Estos hombres —y esta mujer— fueron, para la gente de la calle, desde aquel momento, héroes. ¡Partir para Rusia! Ahora que llegaba el verano y los árboles en el bosque darían sombra y las olas romperían mansamente en la playa.

Ramón, en el Café Nacional, comentó: «¡Menudo viaje…!». El comisario Diéguez pensó, para sus adentros: «Eso sí tiene mérito… y no interrogar a “rojillos” que rechazan la chapita de Auxilio Social». Con todo, acaso la persona más vivamente afectada fuera el doctor Chaos. El doctor Chaos, al contemplar en la misma página del periódico los rostros de Rogelio y de Sólita, perdió el habla, como anteriormente les ocurriera a Matías y Carmen Elgazu… Lo de Rogelio podía pasar. El doctor Chaos supo oportunamente que el chico había ingresado en la cárcel, que era una vida sin norte.

¡Pero Sólita…! Se sintió responsable, inmensamente responsable. ¡Qué morterazo habría recibido aquella mujer, puesto que había decidido alistarse! Al doctor Chaos le faltaron fuerzas para darle a Goering el terrón de azúcar que el perro, con la lengua fuera, le estaba reclamando.

El general hubiera deseado que su hijo, el capitán Sánchez Bravo, se alistase. Pero el capitán negó con la cabeza. «Si no es una orden, prefiero quedarme…» El general reflexionó; por suerte, intervino en seguida doña Cecilia diciendo: «¡No le hagas caso a tu padre, hijo! ¿No llevas ya tres heridas en el cuerpo?». El general sentenció: «Ordenarte una cosa así… no puedo hacerlo».

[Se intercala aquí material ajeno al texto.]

/-- What is left of the pseudocode after a character gives what was left before it: the character is its next consumption. -/
theorem AtrWork.Tick.resume_eq {w v : AtrWork} (h : w.Tick cfg v) (pastTs : w.phase ≠ .ts)
    (unchecked : w.phase = .hist → w.tck = none) (hidx : w.idx + 1 ≤ w.cur) : v.resume cfg = w.resume cfg := by
  have passes {slot : Slot} (here : w.place = some slot) (hslot : phaseOf slot = .group)
      (check : w.shortfall slot = none) : w.isTruncated = false ∧ w.BitsAt slot := by
    obtain ⟨-, -, hbits, hcheck⟩ := group_of_place here hslot
    rw [check] at hcheck
    refine ⟨?_, hbits⟩
    by_contra ht
    simp [ht] at hcheck
  cases h with
  | fail slot r here check => rw [resume_of_error rfl, resume_of_checkFails here check]
  | badTs b here | tsDirect here | tsInverse here => exact absurd (phase_of_place here) pastTs
  | t0 y k here char =>
    obtain ⟨-, ok, -⟩ := (place_eq_some w _).1 here
    have hbyte : w.raw.getD 1 0x00#8 = ofNibbles y k := getD_of_bytesAt rfl char
    rw [resume_closeGroup (by exact ok), resume_of_ok ok, AtrWork.fromPhase, phase_of_place here]
    simp only [phaseOf, AtrWork.fromT0, hbyte, hiNibble_ofNibbles, loNibble_ofNibbles]
    rfl
  | ta1 fi di here check char =>
    obtain ⟨htrunc, hbit, -⟩ := passes here rfl check
    refine resume_interfaceByte here rfl rfl rfl rfl rfl rfl ?_
    rw [← getD_of_bytesAt rfl char]
    exact restOfGroups_ta htrunc hbit
  | ta v here check char =>
    obtain ⟨htrunc, hbit, -⟩ := passes here rfl check
    refine resume_interfaceByte here rfl rfl rfl rfl rfl rfl ?_
    rw [← getD_of_bytesAt rfl char]
    exact restOfGroups_ta htrunc hbit
  | tb v here check char =>
    obtain ⟨htrunc, served, hbit⟩ := passes here rfl check
    refine resume_interfaceByte here rfl rfl rfl rfl rfl rfl ?_
    rw [← getD_of_bytesAt rfl char]
    exact restOfGroups_tb htrunc served hbit
  | tc v here check char =>
    obtain ⟨htrunc, served0, served1, hbit⟩ := passes here rfl check
    refine resume_interfaceByte here rfl rfl rfl rfl rfl rfl ?_
    rw [← getD_of_bytesAt rfl char]
    exact restOfGroups_tc htrunc ⟨served0, served1⟩ hbit
  | td y t here check char =>
    obtain ⟨htrunc, served0, served1, served2, hbit⟩ := passes here rfl check
    have hcur := cursor_lt_of_check rfl here check
    have hbyte : w.raw.getD w.cur 0x00#8 = ofNibbles y t := getD_of_bytesAt rfl char
    refine resume_interfaceByte here rfl rfl rfl rfl rfl rfl ?_
    have hidx' : w.idx + 1 ≤ w.raw.length := by omega
    rw [restOfGroups_td htrunc ⟨served0, served1, served2⟩ hbit, hbyte, restOfGroups_head rfl hidx']
    simp [Nat.add_sub_add_right]
  | hb vs here check char =>
    have hphase := phase_of_place here
    obtain ⟨-, ok, -⟩ := (place_eq_some w _).1 here
    have hk : vs.length = w.k := count_of_place here
    have hhist : (w.raw.drop w.cur).take w.k = vs := hk ▸ char
    have horder : (if vs.isEmpty then w.order else w.order ++ [.hb])
        = w.order ++ if 1 ≤ w.k then [FieldId.hb] else [] := by
      rw [← hk]
      cases vs <;> simp
    rw [resume_of_ok (by exact ok), resume_of_ok ok, AtrWork.fromPhase, AtrWork.fromPhase, hphase]
    simp only [phaseOf, AtrWork.fromHist, afterLoop, atrRecord, hhist, horder, hk]
    cases hany : w.anyNonT0 with
    | true => simp [AtrWork.fromTck, AtrWork.fromEnd]
    | false => simp [AtrWork.fromEnd, unchecked hphase]

  | tck c here check char =>
    have hphase := phase_of_place here
    obtain ⟨-, ok, -⟩ := (place_eq_some w _).1 here
    rw [resume_of_ok (by exact ok), resume_of_ok ok, AtrWork.fromPhase, AtrWork.fromPhase, hphase]
    have hbyte : w.raw.getD w.cur 0x00#8 = c := getD_of_bytesAt rfl char
    simp only [phaseOf, AtrWork.fromTck, hbyte]
    rfl

/-! ### The factors of TA1 -/

/-- The TA of group 1, recorded or current. -/
def AtrWork.firstTa (w : AtrWork) : Option Byte := (w.groups ++ [w.group]).head?.bind fun g => g.ta

/-- A group is current: the steps before step 5. -/
def AtrPhase.beforeHist : AtrPhase → Bool
  | .ts | .t0 | .group => true
  | .hist | .tck | .final => false

/-- Between characters: the factors are those of group 1's TA, and the group index counts the groups (rules R124, R138). -/
structure AtrWork.FactorsOk (cfg : Config) (w : AtrWork) : Prop where
  fi : w.fi = w.firstTa.map fun a => fiOf cfg (hiNibble a)
  di : w.di = w.firstTa.map fun a => diOf cfg (loNibble a)
  count : w.groups.length + (if w.phase.beforeHist then 1 else 0) = w.idx
  first : 1 ≤ w.idx

theorem start_factorsOk (raw : List Byte) : (AtrWork.start raw).FactorsOk cfg := ⟨rfl, rfl, rfl, Nat.le_refl 1⟩

theorem closeGroup_firstTa (w : AtrWork) : w.closeGroup.firstTa = w.firstTa := by
  unfold AtrWork.firstTa
  rw [closeGroup_groups, closeGroup_group]
  split <;> simp [List.head?_append]

theorem closeGroup_factorsOk {w : AtrWork} (fi : w.fi = w.firstTa.map fun a => fiOf cfg (hiNibble a))
    (di : w.di = w.firstTa.map fun a => diOf cfg (loNibble a)) (count : w.groups.length + 1 = w.idx) :
    w.closeGroup.FactorsOk cfg where
  fi := by rw [closeGroup_firstTa, ← fi, closeGroup_eq]
  di := by rw [closeGroup_firstTa, ← di, closeGroup_eq]
  count := by
    rw [closeGroup_groups, closeGroup_phase, AtrWork.closeGroup_idx]
    split <;> simp [AtrPhase.beforeHist, count]
  first := by rw [AtrWork.closeGroup_idx]; omega

theorem AtrWork.Tick.factorsOk {w v : AtrWork} (h : w.Tick cfg v) (hw : w.FactorsOk cfg) : v.FactorsOk cfg := by
  obtain ⟨fi, di, count, first⟩ := hw
  have current {slot : Slot} (here : w.place = some slot) (hslot : (phaseOf slot).beforeHist = true) :
      w.groups.length + 1 = w.idx := by
    rw [phase_of_place here, if_pos hslot] at count
    exact count
  have ended {slot : Slot} (here : w.place = some slot) (hslot : (phaseOf slot).beforeHist = false) :
      w.groups.length = w.idx := by
    rw [phase_of_place here, hslot] at count
    exact count
  have kept {u : AtrWork} (hfi : u.fi = w.fi) (hdi : u.di = w.di) (hta : u.firstTa = w.firstTa)
      (hcount : u.groups.length + 1 = u.idx) : u.closeGroup.FactorsOk cfg :=
    closeGroup_factorsOk (by rw [hfi, fi, hta]) (by rw [hdi, di, hta]) hcount
  cases h with
  | fail | badTs => exact ⟨fi, di, count, first⟩
  | tsDirect here | tsInverse here => exact ⟨fi, di, current here rfl, first⟩
  | t0 y k here => exact kept rfl rfl rfl (current here rfl)
  | ta1 f d here =>
    have hcount := current here rfl
    obtain ⟨-, -, ⟨-, hone⟩, -⟩ := group_of_place here rfl
    have hnil : w.groups = [] := List.length_eq_zero_iff.1 (by omega)
    refine closeGroup_factorsOk ?_ ?_ hcount <;> simp [AtrWork.firstTa, AtrWork.advance, hnil]
  | ta v here =>
    have hcount := current here rfl
    obtain ⟨-, -, ⟨-, hone⟩, -⟩ := group_of_place here rfl
    obtain ⟨g, gs, hg⟩ : ∃ g gs, w.groups = g :: gs :=
      List.exists_cons_of_ne_nil fun h => hone (by rw [← hcount, h]; rfl)
    exact kept rfl rfl (by simp [AtrWork.firstTa, hg]) hcount
  | tb v here | tc v here =>
    refine kept rfl rfl ?_ (current here rfl)
    cases hg : w.groups <;> simp [AtrWork.firstTa, hg]
  | td y t here =>
    refine kept rfl rfl ?_ (by simp [current here rfl])
    cases hg : w.groups <;> simp [AtrWork.firstTa, hg]
  | hb vs here =>
    refine ⟨fi, di, ?_, first⟩
    cases hany : w.anyNonT0 <;> exact ended here rfl
  | tck c here => exact ⟨fi, di, ended here rfl, first⟩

Pleito resuelto. Y euforia por doquier en la ciudad. Los divisionarios llegados de fuera para unirse a los gerundenses eran obsequiados en todas partes. Acamparon en la Dehesa, en tiendas de lona, y todos los muchachos y todos los niños de la ciudad, incluyendo a Pablito, a «El Niño de Jaén» y a los inseparables Eloy y Manuel Alvear, desfilaron por allí para verlos.

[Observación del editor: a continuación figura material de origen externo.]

-- ==== Sys2Proof/Machine/Step.lean ====
section
/-!
DEFINITION. One step of the machine: one machine tick (`20_memory.md` R110), or the reset the host has
asked for between two machine ticks (R116, `70_reset_and_hazards.md` R671; log entry 4).
-/

namespace Sys2Proof.Machine

/-- `MachineTick()` (R110): the CPU tick, then the devices. -/
def machineTick (s : State) : Host.Outcome State Fault Refusal :=
  match cpuTick s with
  | .next t => .next (deviceTicks t)
  | .fault f => .fault f
  | .refused r => .refused r

/-- One step of the machine. -/
def step (s : State) : Host.Outcome State Fault Refusal :=
  match s.resetRequest with
  | some k => .next (machineReset k s)
  | none => machineTick s

/-- The state with an instruction stored where `step` fetches its next one (log entry 3). -/
def State.withFetchWord (s : State) (nbits w : Nat) : State :=
  placeBytes (tableBytes nbits w).1 (tableBytes nbits w).2.1 (tableBytes nbits w).2.2 s

end Sys2Proof.Machine
end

Las chicas de la Sección Femenina atendían a esos voluntarios, a los que a última hora se agregaron un par de docenas llegados de los pueblos de la provincia. ¡Claro, Gerona no era solamente la capital! Cada alcalde que podía presentar un voluntario se sentía un tanto justificado ante el Gobernador. La camarada Pascual, de Olot, repartía vasos de café caliente. Gracia Andújar repartía medallas y detentes…, hablaba con
Cacerola
, su «ahijado», con solicitud especial. Asunción se ocupaba exclusivamente de Alfonso Estrada. Estaba enamorada de él. «Que Dios te acompañe… Y la Virgen». «Te escribiré, Asunción… Si la pólvora me lo permite».
Cacerola
parecía feliz, bajo los árboles, rodeado de camaradas que, al enterarse de que era cocinero, le decían: «Oye… ¿Qué tal los ingredientes rusos? ¿Sabes si por allí hay garbanzos y si es costumbre adobarlos con caviar?».

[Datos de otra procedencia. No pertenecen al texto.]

-- ==== Sys2Proof/Laws/State.lean ====
section
/-! SUPPORT. One lemma for each field after each update of the state, the VIA and the video card, true by
definition, so that no later proof unfolds a record update. -/

namespace Sys2Proof.Machine

/-! ### `State.setFlag` -/

@[simp] theorem State.setFlag_a (f : Flag) (on : Bool) (s : State) : (s.setFlag f on).a = s.a := rfl
@[simp] theorem State.setFlag_x (f : Flag) (on : Bool) (s : State) : (s.setFlag f on).x = s.x := rfl
@[simp] theorem State.setFlag_y (f : Flag) (on : Bool) (s : State) : (s.setFlag f on).y = s.y := rfl
@[simp] theorem State.setFlag_sp (f : Flag) (on : Bool) (s : State) : (s.setFlag f on).sp = s.sp := rfl
@[simp] theorem State.setFlag_pc (f : Flag) (on : Bool) (s : State) : (s.setFlag f on).pc = s.pc := rfl
@[simp] theorem State.setFlag_p (f : Flag) (on : Bool) (s : State) :
    (s.setFlag f on).p = putFlag f on s.p :=
  rfl
@[simp] theorem State.setFlag_cyclesRemaining (f : Flag) (on : Bool) (s : State) :
    (s.setFlag f on).cyclesRemaining = s.cyclesRemaining :=
  rfl
@[simp] theorem State.setFlag_cyclesTotal (f : Flag) (on : Bool) (s : State) :
    (s.setFlag f on).cyclesTotal = s.cyclesTotal :=
  rfl
@[simp] theorem State.setFlag_ram (f : Flag) (on : Bool) (s : State) : (s.setFlag f on).ram = s.ram := rfl
@[simp] theorem State.setFlag_rom (f : Flag) (on : Bool) (s : State) : (s.setFlag f on).rom = s.rom := rfl
@[simp] theorem State.setFlag_cart (f : Flag) (on : Bool) (s : State) : (s.setFlag f on).cart = s.cart :=
  rfl
@[simp] theorem State.setFlag_schedAcc (f : Flag) (on : Bool) (s : State) :
    (s.setFlag f on).schedAcc = s.schedAcc :=
  rfl
@[simp] theorem State.setFlag_vdp (f : Flag) (on : Bool) (s : State) : (s.setFlag f on).vdp = s.vdp := rfl
@[simp] theorem State.setFlag_snd (f : Flag) (on : Bool) (s : State) : (s.setFlag f on).snd = s.snd := rfl
@[simp] theorem State.setFlag_via (f : Flag) (on : Bool) (s : State) : (s.setFlag f on).via = s.via := rfl
@[simp] theorem State.setFlag_slots (f : Flag) (on : Bool) (s : State) : (s.setFlag f on).slots = s.slots :=
  rfl
@[simp] theorem State.setFlag_params (f : Flag) (on : Bool) (s : State) :
    (s.setFlag f on).params = s.params :=
  rfl
@[simp] theorem State.setFlag_resetRequest (f : Flag) (on : Bool) (s : State) :
    (s.setFlag f on).resetRequest = s.resetRequest :=
  rfl
@[simp] theorem State.setFlag_posted (f : Flag) (on : Bool) (s : State) :
    (s.setFlag f on).posted = s.posted :=
  rfl
@[simp] theorem State.setFlag_frameReady (f : Flag) (on : Bool) (s : State) :
    (s.setFlag f on).frameReady = s.frameReady :=
  rfl
@[simp] theorem State.setFlag_bcdDrawn (f : Flag) (on : Bool) (s : State) :
    (s.setFlag f on).bcdDrawn = s.bcdDrawn :=
  rfl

Los voluntarios pasaban en un santiamén del misticismo a la picardía, y del «Vamos a armar la de San Quintín» al pánico. Celebróse una misa en la Catedral y todos comulgaron: misticismo, organizado por el voluntario mosén Falcó. Pero he aquí que a la salida, en la mismísima plaza de los Apóstoles, viendo a Marta y a sus subordinadas, rompieron a cantar:

No me marcho por las chicas, que las chicas guapas son, guapas son…

Y a continuación otra tonada que, cruzando los muros del Palacio Episcopal, hizo estremecer los atentos oídos del señor obispo:

Un estudiante a una niña le pidió… ¿qué le pidió? Le pidió una linda cosa y la niña se la dio…

La certeza de armar la de San Quintín la tuvieron en el transcurso del baile que el Gobernador organizó en su honor, en la Piscina, la noche antes de la partida. Mateo no asistió a ese baile. Permaneció en casa empeñado, sin conseguirlo, en que Pilar o don Emilio Santos le dirigieran la palabra. Pero todos los demás divisionarios acudieron a la fiesta, ¡amenizada por la
Gerona Jazz
! Damián se había ofrecido para tocar aquella noche sin percibir honorarios de ninguna clase. Bello rasgo orquestal en favor de la Nueva Europa. Y ocurrió que los voluntarios, al ver a Paz Alvear agarrada al micrófono, con un traje de escamas plateadas y uno de sus provocadores casquetes verdes en la cabeza, se desbocaron. «¡Viva la madre que te parió!». «¡Si te vienes con nosotros tomamos Moscú el dieciocho de julio!». «¡Oye, maja! ¿Eres cosaca o qué?».

Paz Alvear sufría… y gozaba a la vez, cosa que venía ocurriéndole hacía tiempo.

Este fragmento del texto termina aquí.